Soldierly comradeship has long been recognized as a primary source of combat motivation among soldiers in the field. The desire to look after and earn the approval of the men with whom one serves has sustained soldiers through generations of armed conflict, and comradeship is often associated with the positive virtues of selflessness and sacrifice. In this revised, expanded, and updated translation of Kameradschaft: Die Soldaten des nationalsozialistischen Krieges und das 20. Jahrhundert (2006), Thomas Kühne explores the more sinister dimensions of comradeship. The pervasive longing for community, he argues, not only emboldened German soldiers of World War II to fight on against incredible odds, it likewise influenced their willingness to participate in or tolerate crimes committed in the name of the Volksgemeinschaft.

In the first of the book's three parts, Kühne chronicles the growth of the "myth of comradeship" during World War I. The comradeship myth bridged the gaps of social and religious difference for combatants from many of the war's armies. Defeated Germans, though, saw the comradeship myth as a remedy for postwar society's political and social wounds. The exaltation of comradeship shaped veterans' movements across the political spectrum. Conservatives celebrated comradeship among officers and soldiers while leftist veterans recalled that distrust of the officer class united common soldiers against their superiors. Regardless of the version with which they identified, veterans attempted to recapture the mythical comradeship of the trenches. By making comradeship a focal point, Hitler's movement thus tapped into a familiar longing. Kühne contends that comradeship relied upon both militant and softer versions of masculinity. Men who cared for their comrades could expect the same, but those who failed to conform faced exclusion. Evoking the sacrifices made in the trenches, the Nazis sought to create men who understood that the term comrade was [End Page 414] reserved for those who "served as a willing and efficient small cog in the machine of the Volksgemeinschaft" (88).
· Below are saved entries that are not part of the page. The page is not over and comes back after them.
/-- An able instruction runs its body. -/
theorem serve_able {i : Instr} {c : Ctl} {s : State} {g : Group} {run : Mask} {pc : Dword} (A : Able i c s g run pc)
    (body : Served → Res) :
    serve i c s body = .next (conclude ⟨headOf c s g, run, active c g run, pc, i, c.hd⟩
      (body ⟨headOf c s g, run, active c g run, pc, i, c.hd⟩)) := by
  have h2 : active c g run ≠ 0 := A.lanes
  have h3 : i.regs.all (headOf c s g).declares = true := by rw [headOf_declares]; exact A.regs
  have h4 := A.order
  have h5 := A.ready
  have hs : served i s c = some ⟨g, run, active c g run, pc, i, false⟩ := served_of A.toTurn i c
  simp only [serve, hs, headed_admitted A.toAdmitted, h3, h4, h5, if_false, Bool.not_true, Bool.false_eq_true, Bool.and_false, h2,
    decide_false, Bool.false_and]
  rw [clean_of (tainted_of A.sound _ (headOf_arch ..) rfl rfl rfl)]

theorem and_compl_of_disjoint {x y : Mask} (h : x &&& y = 0) : x &&& ~~~y = x := by
  apply BitVec.eq_of_getLsbD_eq
  intro i hi
  have := congrArg (fun z : Mask => z.getLsbD i) h
  simp only [BitVec.getLsbD_and] at this
  simp only [BitVec.getLsbD_and, BitVec.getLsbD_not, hi, decide_true, Bool.true_and]
  rw [show (0 : Mask).getLsbD i = false by simp] at this
  revert this
  cases x.getLsbD i <;> cases y.getLsbD i <;> simp

/-- Counting an instruction issued changes of the registers only what R31 counts. -/
theorem noteIssue_arch (g o : Group) (run : Mask) :
    ∃ n t r, (g.noteIssue o run).arch = { g.arch with starve := n, turn := t, rot := r, lastRun := run } := by
  have e : ∀ h : Group, ∃ n t, h.endTurn.arch = { h.arch with starve := n, turn := t } := fun h => by
    unfold Group.endTurn
    split
    · split <;> exact ⟨_, _, rfl⟩
    · exact ⟨_, _, rfl⟩
  simp only [Group.noteIssue, Group.decided]
  obtain ⟨n, t, h⟩ := e _
  rw [h]
  refine ⟨n, t, o.turnStep.arch.rot, ?_⟩
  rcases o.turnStep.arch.turn with _ | ⟨m, k⟩
  · split_ifs <;> rfl
  · rfl

/-- The end of a guard turn changes nothing but what R31 counts. -/
theorem endTurn_rest (g : Group) : g.endTurn = { g with arch := g.endTurn.arch } := by
  unfold Group.endTurn
  split
  · split <;> rfl
  · rfl

/-- Counting an instruction issued changes of the group only the fetch bookkeeping. -/
theorem noteIssue_rest (x o : Group) (m : Mask) :
    (x.noteIssue o m).rob = x.rob ∧ (x.noteIssue o m).seq = x.seq ∧ (x.noteIssue o m).ckpts = x.ckpts ∧ (x.noteIssue o m).objs = x.objs ∧
      (x.noteIssue o m).key = x.key ∧ withIssueOf x (x.noteIssue o m) = x := by
  unfold Group.noteIssue
  rw [endTurn_rest]
  exact ⟨rfl, rfl, rfl, rfl, rfl, rfl⟩
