/-- The same with a CXL port whose host holds the line. -/
def stCxl : State :=
  { stHost with
    iods := stHost.iods.set 0 { Iod.reset with proto := some .cxl }
    coh := { stHost.coh with lines := [⟨0x50000, .s, none, [hostCore 0], false, none⟩] } }

def dueVec : Msix := { Msix.reset with pend := 1, masked := false }

def stDue : State := { (st0.updPart 0 fun p => { p with vectors := p.vectors.set 3 dueVec }) with now := 1000 }

/-- A part of a stream write that waits to be released. -/
def posted0 : Posted := ⟨0, (0, 5), (0, 0), 0x50000, [1, 2], false⟩

theorem meets_HostPorts :
    (0 < stHost.parts.length ∧ (stHost.part 0).ready = true ∧ (stHost.part 0).described = true ∧ stHost.bound 0 0 = some 0 ∧ (stHost.booth 0 0).hostenq = true ∧ (stHost.booth 0 0).valid = true ∧
      (stHost.booth 0 0).full = false ∧ 0 < (stHost.part 0).queues.length ∧ (stHost.queue 0 0).valid = true ∧ (stHost.queue 0 0).full = false ∧
      3 < (stHost.part 0).vectors.length ∧ ((stHost.part 0).vectors.getD 3 Msix.reset).pend = 0 ∧ 0 < (stHost.part 0).booths.length) ∧
    ((stDue.part 0).described = true ∧ (stDue.part 0).vectors.getD 3 Msix.reset = dueVec ∧ dueVec.masked = false ∧ 0 < dueVec.pend ∧ dueVec.oldest + 1000 * dueVec.timer ≤ stDue.now) ∧
    (stHost.holder peerWrite.addr = some 0 ∧ stHost.ram.mem.wf = true ∧ peerWrite.kind = .write ∧ peerWrite.data ≠ [] ∧
      stHost.peerRefused peerWrite.addr 4 = false ∧ ioBusy stHost [⟨peerWrite.addr, 4, 0⟩] = false ∧
      stHost.holder (peerRead .read).addr = some 0 ∧ (peerRead .read).kind = .read ∧ (peerRead .atomic).kind = .atomic ∧
      0 < (peerRead .read).len ∧ stHost.ram.tainted (peerRead .read).addr 4 = false) ∧
    (stCxl.part 0).ready = true ∧ (stCxl.part 0).described = true ∧ stCxl.holder (peerRead .cxlRead).addr = some 0 ∧ stCxl.ram.mem.wf = true ∧
    (peerRead .cxlRead).kind = .cxlRead ∧ stCxl.peerRefused (peerRead .cxlRead).addr 4 = false ∧
    stCxl.ram.tainted (peerRead .cxlRead).addr 4 = false ∧ (stCxl.iod 0).proto = some .cxl ∧
    (∀ l ∈ linesOf (peerRead .cxlRead).addr 4, stCxl.coh.holds (hostCore 0) l = true) ∧
    (let s := { st0.updPart 0 (fun p => { p with posted := [posted0] }) with now := 48 }
     (s.part 0).posted = posted0 :: [] ∧ posted0.at_ + 48 ≤ s.now ∧ ioBusy s [⟨posted0.addr, posted0.data.length, 0⟩] = false) ∧
    (∃ i x, stHost.window? peerWrite = some (i, x) ∧ x.part = 0 ∧ ∀ l ∈ linesOf peerWrite.addr 4, stHost.privLine l = false) ∧
    ((stDma [(dmaDesc, [])] none).queue 0 0).descs = (dmaDesc, []) :: [] ∧ ((stDma [(dmaDesc, [])] none).queue 0 0).cur = none ∧ (parseDma dmaDesc).bad = false ∧
    (∃ a b, chunkRuns (stDma [(dmaDesc, [])] none) 0 ⟨dmaDesc, 0, 0, [], 0, 48, false, false, []⟩ = some (a, b)) ∧
    (let s := stDma [] (some (xfer0 false))
     ∃ a y, (s.queue 0 0).cur = some (xfer0 false) ∧ (xfer0 false).at_ + 48 ≤ s.now ∧ chunkRuns s 0 (xfer0 false) = some (a, [y]) ∧
       ioBusy s a = false ∧ ioBusy s [y] = false ∧ (xfer0 false).pois = false ∧ (parseDma dmaDesc).len ≤ 0 + 64 ∧ 64 = y.n ∧
       0 < (parseDma dmaDesc).len) ∧
    (let s := stDma [] (some (xfer0 true))
     (s.queue 0 0).cur = some (xfer0 true) ∧ (parseDma dmaDesc).doSt = false ∧ (parseDma dmaDesc).doCnt = false ∧
       (parseDma dmaDesc).doIrq = false) :=
by
  and_intros
  all_goals first
    | decide +kernel
    | exact ⟨2, ⟨true, 0, 0, 5, 0x50000, 0x10000, 0x60000⟩, by decide +kernel, rfl, by decide +kernel⟩
    | exact ⟨[⟨0x100000 + Config.hostBase, 64, 0⟩], [⟨0x20100, 64, 0x2020F⟩], by decide +kernel⟩
    | exact ⟨[⟨0x100000 + Config.hostBase, 64, 0⟩], ⟨0x20100, 64, 0x2020F⟩, by decide +kernel⟩
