-- ==== Sys2Proof/Decode.lean ====
section
/-! DEFINITION. The decoder, total on every input (30_encoding.md R83), and the encoder (R86). A command that names no operation
decodes to `Instr.reserved`, by name; only the reset event, which is no operation, has no instruction. -/

namespace Sys2Proof

/-- RQD[k].src (10_state.md R27): RED = 0, YELLOW = 1; also bit k of a PIN pattern (30_encoding.md R75). -/
def Knob.src : Knob → BitVec 1
  | .red => 0
  | .yellow => 1

/-- Bit 3 of a PIN pattern: 0 = RED, 1 = YELLOW (30_encoding.md R75). -/
def knobOfBit (k : Bool) : Knob :=
  if k then .yellow else .red

/-- CW[3:0], the operation code (30_encoding.md R71). -/
def opcOf (cw : Word) : BitVec 4 := cw.extractLsb' 0 4

/-- CW[15:4], reserved (30_encoding.md R71). -/
def rsvOf (cw : Word) : BitVec 12 := cw.extractLsb' 4 12

/-- CW[31:16], the pixel index of PIX.WRITE (30_encoding.md R71). -/
def idxOf (cw : Word) : Half := cw.extractLsb' 16 16

/-- ARG[15:0], the bits of x (30_encoding.md R79). -/
def argLow (arg : Word) : Half := arg.extractLsb' 0 16

/-- ARG[31:16], the bits of y (30_encoding.md R79). -/
def argHigh (arg : Word) : Half := arg.extractLsb' 16 16

/-- The command decoder of 30_encoding.md R83, in its order of checks. -/
def decodeCmd (cw arg : Word) : Instr :=
  if 8 ≤ (opcOf cw).toNat then .reserved cw
  else if rsvOf cw ≠ 0 then .reserved cw
  else if opcOf cw ≠ 1 ∧ idxOf cw ≠ 0 then .reserved cw
  else
    match (opcOf cw).toNat with
    | 0 => .nop
    | 1 => .pixWrite (idxOf cw) arg
    | 2 => .ledEncode arg
    | 3 => .ledTx
    | 4 => .golReset arg
    | 5 => .golStep
    | 6 => .golRead (argLow arg) (argHigh arg)
    | 7 => .golStatus
    | _ => .reserved cw

/-- A PIN sample always decodes (30_encoding.md R75, R83): bit 3 k, bit 2 BTN, bit 1 B, bit 0 A. -/
def decodePin (p : BitVec 4) : Instr :=
  .rqdSample (knobOfBit (p.getLsbD 3)) (p.getLsbD 0) (p.getLsbD 1) (p.getLsbD 2)

/-- The operation an input asks for; the reset event is none. -/
def decode : Input → Option Instr
  | .pin p => some (decodePin p)
  | .cmd cw arg => some (decodeCmd cw arg)
  | .reset => none

/-- The PIN pattern `k c b a` (30_encoding.md R75). -/
def pinWord (k : Knob) (a b c : Bool) : BitVec 4 :=
  k.src ++ BitVec.ofBool c ++ BitVec.ofBool b ++ BitVec.ofBool a

/-- The encodings of 30_encoding.md R86; where ARG is ignored the encoder emits 0, as assemblers do. -/
def encode : Instr → Input
  | .nop => .cmd 0x00000000 0
  | .pixWrite idx value => .cmd (idx ++ 0x0001#16) value
  | .ledEncode count => .cmd 0x00000002 count
  | .ledTx => .cmd 0x00000003 0
  | .golReset seed => .cmd 0x00000004 seed
  | .golStep => .cmd 0x00000005 0
  | .golRead x y => .cmd 0x00000006 (y ++ x)
  | .golStatus => .cmd 0x00000007 0
  | .rqdSample k a b c => .pin (pinWord k a b c)
  | .reserved cw => .cmd cw 0

/-- The input whose bits are w, numbered as spec/opcode_table.json numbers them (log entry 11): a row of at most one
byte is a PIN pattern in bits 3:0; any other row is a command, CW in bits 31:0 and ARG, its second word, in bits 63:32. -/
def inputOfTableWord (nbits w : Nat) : Option Input :=
  if nbits ≤ 8 then
    if w < 16 then some (.pin (BitVec.ofNat 4 w)) else none
  else if w < 2 ^ 64 then some (.cmd (BitVec.ofNat 32 w) (BitVec.ofNat 32 (w / 2 ^ 32)))
  else none

/-- The instruction the decoder reads from the bits w of a row of the opcode table. -/
def decodeTableWord (nbits w : Nat) : Option Instr :=
  (inputOfTableWord nbits w).bind decode

end Sys2Proof
end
The book's second and most significant part examines how the bonds of comradeship motivated German soldiers of World War II to participate in genocidal warfare. Wehrmacht soldiers fought for their comrades, the men beside them, but Kühne explains that nationalistic secondary symbols guided the actions of the primary group. Comradeship required the creation of an external "other" and internal outsiders against whom group members could define themselves. The fear of being ostracized as an outsider or unmanly encouraged even hesitant soldiers to conform. Elation over the Wehrmacht's early victories erased the doubts of unenthusiastic soldiers and stimulated sensations of solidarity. Avenging the deaths and perceived atrocities against one's brothers in arms became a "moral duty" (148), and the scope of the Wehrmacht's activities provided soldiers with ample opportunities to participate in antipartisan or genocidal campaigns. Although comradeship was strained when the tide turned against the Wehrmacht, the desire to prove oneself to his peers persisted even after defeat became certain. According to Kühne, "death fueled comradeship" (167). Soldiers continued to fight to honor fallen comrades, but also because they feared retribution from their enemies and their sense of morality demanded that they hang on.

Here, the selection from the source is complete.